How important do you think the stories in the Bible are for everyone to read, comprehend and implement in their lives? Do you think the stories of Lazarus, Jonah, and Job are potent tales that could motivate individuals in despair?
THAT is the problem. I have never looked at the Bible as a collection of stories. I think that is how you get out of context interpretations used by people of all different worldviews (including Christianity). The Bible has always been holistic to me.
- God creates everything in perfect order and lives in perfect harmony with humankind
- Humans are like forget that noise, I don’t care that you gave me everything, I will do what I want
- We separate from God but he still pursues us- we still do what we want
- God comes to us in the form of the Son- meets us where we are at
- God puts a plan in motion to restore creation
Every word, every sentence points to that overall narrative. It is like watching one scene of the movie Memento. You are not going to know what is going on. You have to look at the whole narrative.
Do you think faith strengthens in times of trouble? Do you believe tragedy intensifies one’s belief to an extreme end? To use a popular reference, the invincibility of Moby Dick made captain Ahab more confident about catching and killing it.

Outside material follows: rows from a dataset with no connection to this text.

/-- A configuration request: Retry Status until the boot step that enables the port ends (R471); then the registers. Both functions
answer it in D3hot. -/
def configAccess (f : PcieFn) (off : Nat) (a : Access) (s : State) : State :=
  if s.boot.st = .booting ∧ s.boot.step ≤ 9 then s.emit .pcieCrs
  else if !s.pcie.up then s
  else if off % 4 + accessLen a ≤ 4 ∧ off < 4096 then
    match a with
    | .read n => s.emit (.cfgData f (s.cfgRead f off n))
    | .write bs => cfgWrite f off bs s
  else unsupported f s

/-- BAR_ACCESS: an access through a BAR, or a request to the configuration space of a function. -/
def execBarAccess (f : PcieFn) (space : PcieSpace) (offset : BitVec 32) (a : Access) (s : State) : Result :=
  match space with
  | .config => .next (configAccess f offset.toNat a s)
  | .bar n =>
    if !s.pcie.up then .next s
    else crossing (s.barRatios f n offset.toNat) s (barDo f n offset.toNat a) (alteredAccess .host a)

end Sys2Proof.Machine
end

Paul’s thorn was always an inspiration to me. He found pleasure in his pain because it pointed to Christ. I am the same way. I thrive in chaos because it makes me more humble. It shows me that I don’t have to carry the burden alone.
In this day and age, where do you see faith going towards? It is still an abode of solace for many and for some it is an excuse. What is the significance of faith today?
I think the reason secular people largely ignore Alister McGrath is because he embraces science and his faith. He makes so much sense that it is easier to go after an extremist in the faith. McGrath actually did a great debate with Dawkins that you never hear about. Dr. McGrath and Dr. Tim Keller will inspire a movement to look at apologetics differently. I think that is the future of the faith, engaging people through apologetics. That is my personal ministry actually.
Sir, what would you like to say about this long journey of yours? How easy or difficult was the path for you, full of epiphanies and moments of disillusionment?
Ha! (Laughs) It’s in the film. I think the more I serve, the more I engage with the homeless and people in our community that need help the less I concern myself with my disillusionment. I live out this worldview the way I believe in my heart it should be expressed. Everything else falls into place from there.